Опасная граница: Повести
Шрифт:
Юречка снова вбежал в комнату. Беспокойство не покидало его. Обстановка оказалась сложнее, чем он предполагал. Подразделения местной охраны, очевидно, окружены или взяты в плен. Вечерний сумрак опускался на землю. Скоро совсем стемнеет. Их никто не увидит, даже если пройдет совсем рядом. Где же встать, чтобы его заметили? И как узнать, что идут свои?
— Вот влипли, черт возьми! — произнес он вслух.
Ему никто не ответил. Он повернулся к Ганке и долго смотрел на нее, но было темно и она на это никак не отреагировала.
— Все лето
Комната потонула во тьме, только пламя из печи отбрасывало на потолок и стены яркие отблески. Юречка не переставал вертеться на стуле. Ему хотелось успокоить Ганку, как-то утешить ее. Он сознавал, что она ужасно испугана, недаром так нервно ходит от окна к окну, и страх се передавался и ему. Но он так и не смог выжать из себя ни одного подходящего слова.
Потом он неожиданно вскочил и через мгновение уже разговаривал на улице со Стейскалом. Они стояли под навесом, откуда хорошо просматривалось шоссе. Их самих скрывала темнота, однако каждое их слово Маковец слышал довольно отчетливо.
— Сколько из-за нас неприятностей! — вздохнул Юречка.
— Неприятности начались до вас. Ваш приход ничего не изменил. Нам следовало уехать гораздо раньше.
— Знаете что? Берите все необходимое и уходите. Утром вы уже будете в безопасности.
— Ты думаешь, я оставлю тебя здесь?
— У вас семья, подумайте о ней. А к нам пришлете солдат.
— Ты говорил, что мимо станции пройдут ваши отряды. Мы подождем еще немного. Может, кто-нибудь здесь и объявится. А если нас станет больше...
— Может, они уже прошли, а нас не заметили или просто обошли станцию стороной. Они же не знают, что мы их ждем.
— И все-таки я верю...
— Во что?
— Что завтра все изменится. Сюда должны прийти войска и навести порядок.
— А я уже ни во что не верю, — грустно проговорил Юречка.
— Подождем все-таки.
— Скоро совсем стемнеет. А если придут не наши, а немцы?
Стейскал промолчал. Его тоже мучила мысль о том, что будет, если придут немцы. Маковец понимал, что за внешним спокойствием железнодорожника скрывается страх. Господи, какие же они оба глупые! Зачем-то притворяются друг перед другом, что не боятся. А еще Юречка думает о девушке — как бы ее спасти.
— Пан Стейскал, я дам вам две гранаты. Умеете с ними обращаться?
— Еще бы! Я когда-то тоже служил в армии.

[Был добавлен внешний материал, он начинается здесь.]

-- ==== Sys2Proof/Certificates/Slice0/Obligations.lean ====
section
/-!
DEFINITION. The statements for the provers. Each names the rule of spec/ it formalises; none rests on a free value or
on a value the model chose for reset, except where its docstring says so.
-/

open Sys2Proof Sys2Proof.Machine

/-! ## Reset and the invariant -/

/-- What R36 fixes after a reset: the phase, the flag, the sequencer and the outputs. The other registers are left
out on purpose: their reset values are the model's choice (log entry 5). -/
def Obligations.ResetLeavesTheFixedRegisters : Prop :=
  State.reset.phase = .uninit ∧ State.reset.err = false ∧ State.reset.busy = false ∧ State.reset.cmdReady = true ∧
    State.reset.dvalid = false ∧ State.reset.errPort = false ∧ State.reset.readDigest = .error .digestNotValid

/-- The invariant holds after reset. It says nothing of `LEN` in `P_UNINIT`, so it does not rest on log entry 5. -/
def Obligations.ResetMeetsTheInvariant : Prop := State.reset.Inv

/-- R37 (a), (d) and R34: between commands `BUSY = 0`; `LEN[2:0] = 0` in `P_READY` and `P_FINALIZED`; `LEN mod 512 = 0`
in `P_FINALIZED`. Every step keeps it, from every state that has it. -/
def Obligations.EveryStepKeepsTheInvariant : Prop := ∀ s t : State, s.Inv → step s = .next t → t.Inv

/-- R180, the `Reset` event: the three registers it fixes, free values in all the others (the model's form of
"unspecified", DESIGN CHOICE, log entry 3), `cmd_ready`
during and after it, and that holding `rst` for another edge changes nothing more of what it fixes. -/
def Obligations.ResetEdgeIsTheResetEvent : Prop :=
  ∀ s : State, s.portIn.rst = true →
    s.cmdReady = false ∧
    ∃ t, step s = .next t ∧ t.phase = .uninit ∧ t.err = false ∧ t.busy = false ∧ t.inputs = s.inputs.tail ∧
      (t.h = freeHash s.free ∧ t.len = Config.freeDword s.free 0 ∧
        (∀ k : Fin 64, t.buf[k] = Config.freeByte s.free k.val) ∧ t.eng.work = freeWork s.free ∧
        (∀ k : Fin 80, t.eng.w[k] = Config.freeWord s.free (10 + k.val)) ∧ t.eng.t = Config.freeRound s.free ∧
        t.fc = Config.freeDword s.free 1 ∧ t.fstep = FStep.ofFin (Config.freePosition s.free)) ∧
      (t.portIn.rst = false → t.cmdReady = true) ∧
      (t.portIn.rst = true → ∃ u, step t = .next u ∧ u.phase = t.phase ∧ u.err = t.err ∧ u.busy = t.busy)

/-- R181: a reset leads to the same `PHASE`, `ERR` and `BUSY` whatever CORE was doing. That the whole next state is the
same, `H`, `LEN`, `BUF` and the hidden registers included, is the model's choice: R36 leaves those unspecified, and the
model gives them free values that depend on the serial number alone (DESIGN CHOICE, log entries 2 and 3). -/
def Obligations.ResetForgetsWhatWasInProgress : Prop :=
  ∀ s t : State, s.portIn.rst = true → s.inputs = t.inputs → s.free = t.free → step s = step t

/-! ## A step and the handshake -/

/-- The link from a run to the commands: at an edge with `rst = 0`, `cmd_valid = 1` and `BUSY = 0`, the step is `exec`
of the decoded word on the state with that sample taken off the host's list, and nothing else changed. The second
clause is the model's own: `withFetchWord` offers a table row's word at the next edge and makes `BUSY` 0 (DESIGN
CHOICE, log entry 1), so the next step runs exactly it. -/
def Obligations.StepRunsTheDecodedCommand : Prop :=
  (∀ s : State, s.portIn.rst = false → s.portIn.cmdValid = true → s.busy = false →
    step s = exec (decode s.portIn.cmd) { s with inputs := s.inputs.tail }) ∧
  (∀ (s : State) (nbits w : Nat) (i : Instr), decodeTableWord nbits w = some i →
    step (s.withFetchWord nbits w) = exec i { s with busy := false })

/-- R71: a word is executed in a cycle with `cmd_valid = 1` and `cmd_ready = 1`; in any other cycle it has no effect:
without `rst` nothing but the host's list moves, and with or without `rst` another word makes no difference. It is
said of every state, by what the ports show, so also of an edge at which the host drives nothing. -/
def Obligations.OnlyAcceptedWordsHaveAnEffect : Prop :=
  ∀ s : State,
    s.pastEdge = { s with inputs := s.inputs.tail } ∧
    (s.portIn.cmdValid = true → s.cmdReady = true → step s = exec (decode s.portIn.cmd) s.pastEdge) ∧
    ((s.portIn.cmdValid = false ∨ s.cmdReady = false) →
      (s.portIn.rst = false → step s = .next s.pastEdge) ∧
      ∀ c : CmdWord, step { s with inputs := { s.portIn with cmd := c } :: s.inputs.tail } = step s)

/-- R171, R186: between commands CORE keeps all its state for as long as the host pauses. An edge with nothing on the
host's list, where every input is low (DESIGN CHOICE, log entry 1), changes nothing at all, and any number of edges
without an offer and without `rst`, whatever word stands on `cmd`, leave every register as it was. -/
def Obligations.PausesChangeNothing : Prop :=
  (∀ s : State, s.inputs = [] → s.portIn = ⟨false, false, 0⟩ ∧ step s = .next s) ∧
  (∀ (pause : List PortIn) (s : State) (rest : List PortIn),
    (∀ p ∈ pause, p.rst = false ∧ p.cmdValid = false) →
    Host.Core.run core pause.length { s with inputs := pause ++ rest } = .next { s with inputs := rest })

/-- R61, R191: a host that offers commands at successive edges has them executed in that order, each completely before
the next. -/
def Obligations.CommandsRunInOrder : Prop :=
  ∀ (cmds : List Instr) (s : State) (rest : List PortIn), s.busy = false →
    Host.Core.run core cmds.length { s with inputs := offers cmds ++ rest } = execAll cmds { s with inputs := rest }

/-- R160, R189: CORE never traps or hangs: every edge has a next state, `BUSY` is 0 again after it, and the host's
list has moved by one sample. -/
def Obligations.EveryStepAnswers : Prop :=
  ∀ s : State, ∃ t, step s = .next t ∧ t.inputs = s.inputs.tail ∧ (s.busy = false → t.busy = false)

/-! ## Encoding -/

/-- Eleven words written out from the spec's own decoding table (95_test_vectors.md V17). -/
def Obligations.WordsDecodeAsTheSpecLists : Prop :=
  decode 0x000 = .init ∧ decode 0x0a5 = .init ∧ decode 0x0ff = .init ∧
  decode 0x100 = .absb 0x00 ∧ decode 0x161 = .absb 0x61 ∧ decode 0x180 = .absb 0x80 ∧ decode 0x1ff = .absb 0xff ∧
  decode 0x200 = .final ∧ decode 0x2ff = .final ∧ decode 0x300 = .reserved ∧ decode 0x3ff = .reserved

/-- Decoding gives back every encoded command with its operand, and a word decodes to a command exactly when it lies
in the command's row and carries its data byte: no bit of an encoding is dropped and none is added (R72, R73, R76). -/
def Obligations.DecodeAndEncodeAgree : Prop :=
  (∀ i : Instr, i.wellFormed = true → decode (encode i) = i) ∧
  (∀ (c : CmdWord) (i : Instr),
    decode c = i ↔ (c &&& rowMask = rowMatch i ∧ ∀ d : Byte, i = .absb d → c.extractLsb' 0 8 = d)) ∧
  (∀ c : CmdWord, ∀ d : Byte, decode c = .absb d → encode (decode c) = c)

/-- R72: the rows' masks and matches, and that every word selects exactly one of the four rows. -/
def Obligations.EveryWordSelectsOneRow : Prop :=
  rowMask = 0x300 ∧ rowMatch .init = 0x000 ∧ (∀ d, rowMatch (.absb d) = 0x100) ∧ rowMatch .final = 0x200 ∧
  rowMatch .reserved = 0x300 ∧
  (∀ c : CmdWord, ∃ m ∈ [0x000#10, 0x100#10, 0x200#10, 0x300#10],
    c &&& 0x300#10 = m ∧ ∀ m' ∈ [0x000#10, 0x100#10, 0x200#10, 0x300#10], c &&& 0x300#10 = m' → m' = m) ∧
  (∀ c : CmdWord, c &&& 0x300#10 = rowMatch (decode c))

/-- R74: all 256 words of the INIT row and all 256 of the FINAL row are that command, with the canonical encodings
named, and a step on any of them is the step on the canonical word, `ERR` included. -/
def Obligations.IgnoredDataMakesNoDifference : Prop :=
  encode .init = 0x000 ∧ encode .final = 0x200 ∧
  (∀ c : CmdWord, c.toNat ≤ 0x0ff → decode c = .init) ∧
  (∀ c : CmdWord, 0x200 ≤ c.toNat → c.toNat ≤ 0x2ff → decode c = .final) ∧
  (∀ (s : State) (c : CmdWord) (rest : List PortIn), c.toNat ≤ 0x0ff →
    step { s with inputs := PortIn.offer c :: rest } = step { s with inputs := PortIn.offer 0x000 :: rest }) ∧
  (∀ (s : State) (c : CmdWord) (rest : List PortIn), 0x200 ≤ c.toNat → c.toNat ≤ 0x2ff →
    step { s with inputs := PortIn.offer c :: rest } = step { s with inputs := PortIn.offer 0x200 :: rest })

/-! ## INIT -/

/-- R120, R121: INIT completes in every phase; the five words of the IV, a zero counter and so an empty buffer,
`P_READY`, the digest withdrawn; every other register is as it was. -/
def Obligations.InitOpensAMessageInEveryPhase : Prop :=
  ∀ s : State, ∃ t, exec .init s = .next t ∧
    t = { s with
      h := ⟨0x67452301, 0xefcdab89, 0x98badcfe, 0x10325476, 0xc3d2e1f0⟩, len := 0, phase := .ready } ∧
    (occupancy t.len).val = 0 ∧ t.ctx.heldBytes = [] ∧ t.dvalid = false

/-- R59: INIT twice is INIT once; a rejected command repeated changes nothing more; FINAL after FINAL is rejected; each
ABSB in `P_READY` adds a byte. -/
def Obligations.WhatRepeatingACommandDoes : Prop :=
  (∀ s t : State, exec .init s = .next t → exec .init t = .next t) ∧
  (∀ (i : Instr) (s t : State), (rejectReason i s.phase).isSome = true → exec i s = .next t → exec i t = .next t) ∧
  (∀ s t : State, s.phase = .ready → exec .final s = .next t → exec .final t = .next { t with err := true }) ∧
  (∀ (s t u : State) (d e : Byte), s.phase = .ready → exec (.absb d) s = .next t → exec (.absb e) t = .next u →
    u.len = s.len + 16)

/-! ## ABSB -/

/-- R122 to R125: in `P_READY` ABSB completes for every byte and every occupancy `j`: the byte goes to `BUF[j]` and no
other entry changes, the counter grows by 8, and `H` is compressed with the full buffer exactly when `j` was 63; the
occupancy advances by one, from 63 to 0. `PHASE`, `ERR`, `FC` and `FSTEP` are as they were, and so is the engine when
no block is completed. -/
def Obligations.AbsbInReadyAbsorbsTheByte : Prop :=
  ∀ (s : State) (d : Byte), s.phase = .ready →
    ∃ t, exec (.absb d) s = .next t ∧
      t.len = s.len + 8 ∧
      t.buf[occupancy s.len] = d ∧ (∀ k : Fin 64, k ≠ occupancy s.len → t.buf[k] = s.buf[k]) ∧
      t.h = (if (occupancy s.len).val = 63 then compress s.h t.buf else s.h) ∧
      (occupancy t.len).val = ((occupancy s.len).val + 1) % 64 ∧
      t.phase = .ready ∧ t.err = s.err ∧ t.fc = s.fc ∧ t.fstep = s.fstep ∧ t.busy = false ∧ t.inputs = s.inputs ∧
      ((occupancy s.len).val ≠ 63 → t.eng = s.eng ∧ t.free = s.free)

/-- R123: the counter update for a byte, for a chunk of `L` bytes, and inside FINAL: modulo 2^64, with the carry of the
low half going into the high half and the carry out of bit 63 dropped. -/
def Obligations.CounterCarriesIntoTheHighHalf : Prop :=
  (∀ (s : State) (d : Byte),
    (s.absorbByte d).len.toNat = (s.len.toNat + 8) % 2 ^ 64 ∧
    (lenLo (s.absorbByte d).len).toNat = ((lenLo s.len).toNat + 8) % 2 ^ 32 ∧
    (lenHi (s.absorbByte d).len).toNat =
      if 2 ^ 32 ≤ (lenLo s.len).toNat + 8 then ((lenHi s.len).toNat + 1) % 2 ^ 32 else (lenHi s.len).toNat) ∧
  (∀ (c : Context) (data : List Byte),
    (c.absorbChunk data).len = c.len + BitVec.ofNat 64 data.length <<< 3 ∧
    (c.absorbChunk data).len.toNat = (c.len.toNat + 8 * data.length) % 2 ^ 64 ∧
    (lenLo (c.absorbChunk data).len).toNat = ((lenLo c.len).toNat + 8 * data.length) % 2 ^ 32 ∧
    (lenHi (c.absorbChunk data).len).toNat =
      ((lenHi c.len).toNat + ((lenLo c.len).toNat + 8 * data.length) / 2 ^ 32) % 2 ^ 32) ∧
  (∀ s : State, s.phase = .ready → s.len.extractLsb' 0 3 = 0 → ∃ t, exec .final s = .next t ∧
    t.len.toNat = (s.len.toNat + 8 * (1 + zeroCount (occupancy s.len).val + 8)) % 2 ^ 64)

— Мы должны охранять станцию с двух сторон. Черт, почему сегодня так темно?
— В это время я обычно зажигаю на платформе два фонаря.
— А почему сегодня не зажгли?
— Думаешь, они не будут стрелять?
— Может, они ушли. Наверное, станция их не очень интересует.
Маковец хотел крикнуть, чтобы они не
— Зажгите фонари, а я их повешу.
— Возьми лестницу, столбы очень высокие.
— Где она?
— Возле сарая.
Под их сапогами заскрипел песок. Стейскал учил парня, как вытягивать фитиль, чтобы фонарь хорошо горел и не чадил. Комнату залил желтый свет.
— Сумасшедшие! — проговорил Маковец.
— Вот видите, никто не стреляет. Они, наверное, и правда ушли, — сказал Юречка,
— Тогда зажжем и второй.
Ганка подошла к окну и выглянула наружу. Маковец закрыл глаза, им овладела страшная усталость. Он в отчаянии думал, что все их усилия напрасны, что это конец. Он умрет здесь. Никто не придет им на помощь, никто их не освободит, никто... От жалости к самому себе на глаза навернулись слезы, и одновременно его охватила злость. Ведь районным властям известно, что Стейскал чех, что у него семья. Неужели нельзя было оказать помощь? Господи, где же войска?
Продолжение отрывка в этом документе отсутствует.